My kids got me a Stanley Bailey 5 chisel set (on its way, haven't seen them yet. I have been kind of wanting a set of Stanley Sweetheart and just looked and can get set of 4 Stanley Sweetheart of about $80, and this set of Stanley Bailey, with roll pouch, goes for about $60. I have an old Stanley set and will be using whatever new set I get for paring and, mostly, mortise work.

Should I send these back and get the Sweetheart? (the Bailey also come with micro bevel, and while i have a Scary Sharp system set up with 10 diff grits on a large piece of 3/8" float glass i am a little nervous of my ability to accurately sharpen the micro bevel (i am assuming 25d with 30d micro, and plan on spending time to get back flat and bevel honed regardless of chisel choice, and yes do use honing jig).

In reality, I do not use chisels a great deal, the occasional mortised hinge or, for this present project a double mortised lock i will be installing.

Thoughts and suggestions appreciated.

P.S. If not huge difference, would like to keep the birthday present from my kids.


----------



## john sayles

Given the fact that you don't use chisels all that much to begin with, as well as the fact that there exists an emotional reason to keep the Baileys, I think you should keep the set you have.

You're probably also better off with the tanged Bailey design, rather than the socketed Sweetheart design (which can loosen).

Lastly, don't sweat the microbevels -- ultimately, they're not even necessary, but rather a time saving convenience.

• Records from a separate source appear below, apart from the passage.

-- ==== Sys2Proof/Config.lean ====
section
/-! DEFINITION. What the spec leaves OPEN for an implementation to fix (00_scope.md R5, 92_eei_decisions.md "Open
parameters") and the free values. Each is an opaque constant: nothing can be proved about its value, so a claim
holds whatever it is. LATENCY is not here: where a core step falls is the list `inputs` of State (log 2). HAS_4X is not
here: it has no architectural effect (R173, log 13). -/

namespace Sys2Proof.Config

/-- The OPEN parameter B3C_BASE, divided by 256: "aligned to 256" (R5, R60, D2). DESIGN CHOICE (log 1), safe. -/
opaque b3cPage : Nat

/-- The value the `n`-th unspecified read returns: "read an unspecified value while BUSY = 1, and a model returns any
value for them" (R257, U16). A free value; log 3, safe. -/
opaque unspecifiedRead : Nat → Word

end Sys2Proof.Config

namespace Sys2Proof

/-- B3C_BASE: the byte address of the register window on the host bus (R60). -/
def Config.b3cBase : Nat := 256 * Config.b3cPage

end Sys2Proof
end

Useless (and heated) discussions/arguments have developed over the topic of sharpening, and there is little consensus, but this much is true:

No matter what you buy, or how it arrives, you _will_ have to ultimately re-sharpen it, and whatever you do to get it sharp is fine.


----------



## rayking49

+1 I agree


----------



## Joeb41

Good advice from John, go for it!


----------



## Steve S.

I received them, initial inspection is they look good. Square, pretty flat, will need to flatten back a little and remove the tool marks, but they are actually sharp enough to use out of the box.
Main thing is, my kids got them for me, will remember that every time I grab one, nice to have family supporting my passion.

Thanks all.


----------



## ruud.schmitz

Steve S. said:


> I received them, initial inspection is they look good. Square, pretty flat, will need to flatten back a little and remove the tool marks, but they are actually sharp enough to use out of the box.
> Main thing is, my kids got them for me, will remember that every time I grab one, nice to have family supporting my passion.
> 
> Thanks all.


so your kids are the actual sweethearts


----------